_DATA FOR THIS TASK_
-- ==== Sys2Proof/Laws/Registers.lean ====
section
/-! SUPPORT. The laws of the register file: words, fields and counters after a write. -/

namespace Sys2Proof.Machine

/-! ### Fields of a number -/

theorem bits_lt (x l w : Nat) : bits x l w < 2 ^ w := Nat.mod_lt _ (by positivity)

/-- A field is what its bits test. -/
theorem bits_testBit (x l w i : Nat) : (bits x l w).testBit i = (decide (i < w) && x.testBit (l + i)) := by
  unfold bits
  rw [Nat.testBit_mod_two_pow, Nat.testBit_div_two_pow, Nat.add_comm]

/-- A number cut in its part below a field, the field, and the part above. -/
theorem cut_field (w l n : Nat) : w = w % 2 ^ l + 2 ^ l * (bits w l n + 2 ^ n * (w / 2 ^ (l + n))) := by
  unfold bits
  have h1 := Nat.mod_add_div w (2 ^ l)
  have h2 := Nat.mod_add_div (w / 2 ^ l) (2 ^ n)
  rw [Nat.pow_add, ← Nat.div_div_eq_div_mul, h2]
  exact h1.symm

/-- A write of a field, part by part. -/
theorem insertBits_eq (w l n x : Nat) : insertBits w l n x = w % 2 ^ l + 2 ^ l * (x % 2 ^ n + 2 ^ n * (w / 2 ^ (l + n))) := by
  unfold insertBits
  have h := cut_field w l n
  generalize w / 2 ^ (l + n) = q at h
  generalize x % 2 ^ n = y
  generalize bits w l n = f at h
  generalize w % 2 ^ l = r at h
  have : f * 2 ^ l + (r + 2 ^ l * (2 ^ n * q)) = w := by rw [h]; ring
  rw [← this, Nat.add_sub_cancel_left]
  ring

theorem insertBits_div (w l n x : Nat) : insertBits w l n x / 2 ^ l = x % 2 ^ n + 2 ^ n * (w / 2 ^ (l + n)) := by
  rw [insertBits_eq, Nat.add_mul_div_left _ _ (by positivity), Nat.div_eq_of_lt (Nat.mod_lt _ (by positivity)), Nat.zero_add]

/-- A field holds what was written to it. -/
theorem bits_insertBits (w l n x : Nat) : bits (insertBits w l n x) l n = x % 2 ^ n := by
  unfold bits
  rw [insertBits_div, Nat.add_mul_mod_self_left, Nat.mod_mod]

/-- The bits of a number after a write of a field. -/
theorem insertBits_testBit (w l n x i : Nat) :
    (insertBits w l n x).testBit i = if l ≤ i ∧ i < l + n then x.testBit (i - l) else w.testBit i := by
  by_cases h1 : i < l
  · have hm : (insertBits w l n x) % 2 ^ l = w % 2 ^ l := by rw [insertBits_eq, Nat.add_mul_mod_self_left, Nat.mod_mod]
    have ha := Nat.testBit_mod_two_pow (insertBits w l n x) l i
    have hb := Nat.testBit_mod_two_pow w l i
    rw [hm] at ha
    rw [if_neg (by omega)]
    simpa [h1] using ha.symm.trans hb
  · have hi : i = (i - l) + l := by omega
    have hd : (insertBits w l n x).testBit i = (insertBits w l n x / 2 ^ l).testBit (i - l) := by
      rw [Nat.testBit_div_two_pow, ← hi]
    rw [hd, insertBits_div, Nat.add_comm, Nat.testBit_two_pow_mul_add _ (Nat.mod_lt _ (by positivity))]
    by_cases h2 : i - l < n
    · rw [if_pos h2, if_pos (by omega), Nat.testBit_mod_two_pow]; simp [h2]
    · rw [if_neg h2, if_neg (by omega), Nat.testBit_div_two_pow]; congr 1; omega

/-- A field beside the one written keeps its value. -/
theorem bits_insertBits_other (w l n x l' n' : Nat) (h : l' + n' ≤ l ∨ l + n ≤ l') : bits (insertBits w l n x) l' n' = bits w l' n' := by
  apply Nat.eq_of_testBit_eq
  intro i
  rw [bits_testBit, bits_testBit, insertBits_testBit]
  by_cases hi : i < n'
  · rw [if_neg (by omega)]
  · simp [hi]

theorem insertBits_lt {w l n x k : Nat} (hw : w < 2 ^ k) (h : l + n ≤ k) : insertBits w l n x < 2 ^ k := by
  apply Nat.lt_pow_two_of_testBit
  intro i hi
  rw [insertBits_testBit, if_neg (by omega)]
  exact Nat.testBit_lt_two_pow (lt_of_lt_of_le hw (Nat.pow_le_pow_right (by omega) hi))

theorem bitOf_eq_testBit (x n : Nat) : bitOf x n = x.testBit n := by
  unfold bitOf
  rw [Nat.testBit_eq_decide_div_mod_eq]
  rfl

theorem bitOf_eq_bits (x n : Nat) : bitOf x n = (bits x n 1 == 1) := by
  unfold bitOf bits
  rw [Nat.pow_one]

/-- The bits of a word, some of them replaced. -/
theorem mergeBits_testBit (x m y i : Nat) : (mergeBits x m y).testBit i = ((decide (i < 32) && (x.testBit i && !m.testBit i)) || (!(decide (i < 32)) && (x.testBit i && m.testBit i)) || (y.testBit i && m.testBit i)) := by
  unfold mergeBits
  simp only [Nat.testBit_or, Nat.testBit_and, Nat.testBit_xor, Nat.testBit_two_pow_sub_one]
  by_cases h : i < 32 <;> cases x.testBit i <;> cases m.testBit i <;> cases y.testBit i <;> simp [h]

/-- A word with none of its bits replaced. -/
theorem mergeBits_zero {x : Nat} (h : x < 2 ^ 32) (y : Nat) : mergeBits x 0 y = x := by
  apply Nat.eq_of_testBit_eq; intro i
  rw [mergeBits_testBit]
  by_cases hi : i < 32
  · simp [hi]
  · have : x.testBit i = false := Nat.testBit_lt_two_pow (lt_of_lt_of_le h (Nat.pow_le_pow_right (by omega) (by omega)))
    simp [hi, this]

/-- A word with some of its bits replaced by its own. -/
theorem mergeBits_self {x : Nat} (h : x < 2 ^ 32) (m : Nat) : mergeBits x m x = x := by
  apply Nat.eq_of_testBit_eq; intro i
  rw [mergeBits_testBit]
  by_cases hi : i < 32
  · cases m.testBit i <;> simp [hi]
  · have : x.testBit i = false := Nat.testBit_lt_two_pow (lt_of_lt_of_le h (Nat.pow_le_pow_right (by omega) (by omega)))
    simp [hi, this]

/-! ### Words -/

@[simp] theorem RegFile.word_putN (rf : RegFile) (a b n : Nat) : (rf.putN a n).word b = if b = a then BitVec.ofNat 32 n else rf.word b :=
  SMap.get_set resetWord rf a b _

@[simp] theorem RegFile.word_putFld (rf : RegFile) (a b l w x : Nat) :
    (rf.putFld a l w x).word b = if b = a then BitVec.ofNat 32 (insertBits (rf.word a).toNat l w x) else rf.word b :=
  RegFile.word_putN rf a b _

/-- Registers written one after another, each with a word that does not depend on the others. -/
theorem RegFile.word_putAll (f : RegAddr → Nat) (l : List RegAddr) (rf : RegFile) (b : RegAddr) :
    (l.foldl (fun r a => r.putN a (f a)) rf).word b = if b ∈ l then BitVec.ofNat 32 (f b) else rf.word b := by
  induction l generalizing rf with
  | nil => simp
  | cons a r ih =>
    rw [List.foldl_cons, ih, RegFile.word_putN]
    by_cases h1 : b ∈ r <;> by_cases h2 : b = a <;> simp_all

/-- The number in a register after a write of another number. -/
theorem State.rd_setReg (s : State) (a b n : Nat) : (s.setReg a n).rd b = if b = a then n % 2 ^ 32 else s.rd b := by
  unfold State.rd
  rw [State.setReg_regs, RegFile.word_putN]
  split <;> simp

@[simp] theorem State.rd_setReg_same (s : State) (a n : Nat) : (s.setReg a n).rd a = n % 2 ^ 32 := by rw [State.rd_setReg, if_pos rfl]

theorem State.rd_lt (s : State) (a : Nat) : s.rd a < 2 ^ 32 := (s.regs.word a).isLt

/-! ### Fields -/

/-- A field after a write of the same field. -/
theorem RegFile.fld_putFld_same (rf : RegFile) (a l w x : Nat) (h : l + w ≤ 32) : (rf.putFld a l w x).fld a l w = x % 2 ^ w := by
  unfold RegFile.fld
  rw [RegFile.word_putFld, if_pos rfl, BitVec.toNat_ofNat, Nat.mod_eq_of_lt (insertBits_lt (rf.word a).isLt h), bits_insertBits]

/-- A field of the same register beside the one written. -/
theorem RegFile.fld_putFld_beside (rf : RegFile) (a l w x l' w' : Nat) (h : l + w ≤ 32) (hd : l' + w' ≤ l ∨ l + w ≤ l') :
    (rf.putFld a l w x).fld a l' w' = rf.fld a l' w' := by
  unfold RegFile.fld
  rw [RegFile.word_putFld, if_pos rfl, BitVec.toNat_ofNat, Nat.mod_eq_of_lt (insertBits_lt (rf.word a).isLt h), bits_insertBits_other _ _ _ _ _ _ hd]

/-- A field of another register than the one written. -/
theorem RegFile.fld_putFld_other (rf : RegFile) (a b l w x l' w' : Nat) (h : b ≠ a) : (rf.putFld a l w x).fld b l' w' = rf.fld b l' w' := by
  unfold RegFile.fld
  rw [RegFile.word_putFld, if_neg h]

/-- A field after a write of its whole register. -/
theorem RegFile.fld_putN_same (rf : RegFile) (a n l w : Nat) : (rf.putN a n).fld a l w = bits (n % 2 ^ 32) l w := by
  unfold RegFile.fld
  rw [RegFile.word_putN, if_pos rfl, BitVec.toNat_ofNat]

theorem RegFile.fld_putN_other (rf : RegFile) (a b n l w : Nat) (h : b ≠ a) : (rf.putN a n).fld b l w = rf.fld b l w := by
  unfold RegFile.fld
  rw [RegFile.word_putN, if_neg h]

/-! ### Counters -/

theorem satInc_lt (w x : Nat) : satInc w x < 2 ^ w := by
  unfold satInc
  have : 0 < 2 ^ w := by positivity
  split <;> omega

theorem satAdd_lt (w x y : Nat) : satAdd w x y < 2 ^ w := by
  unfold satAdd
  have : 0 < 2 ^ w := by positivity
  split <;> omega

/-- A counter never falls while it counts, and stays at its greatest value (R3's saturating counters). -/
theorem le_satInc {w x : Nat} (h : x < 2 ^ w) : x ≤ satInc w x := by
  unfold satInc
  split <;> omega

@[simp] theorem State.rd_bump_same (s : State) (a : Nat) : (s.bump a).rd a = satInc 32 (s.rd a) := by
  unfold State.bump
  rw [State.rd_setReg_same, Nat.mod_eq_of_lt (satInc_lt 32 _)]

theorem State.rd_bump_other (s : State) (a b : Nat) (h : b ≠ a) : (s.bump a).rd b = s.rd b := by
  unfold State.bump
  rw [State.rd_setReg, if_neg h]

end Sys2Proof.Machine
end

_DIRECTIONS FOR THIS TASK_
If a line in the records above includes the string "bitOf", copy it.

_SOLUTION_
theorem bitOf_eq_testBit (x n : Nat) : bitOf x n = x.testBit n := by
  unfold bitOf
theorem bitOf_eq_bits (x n : Nat) : bitOf x n = (bits x n 1 == 1) := by
  unfold bitOf bits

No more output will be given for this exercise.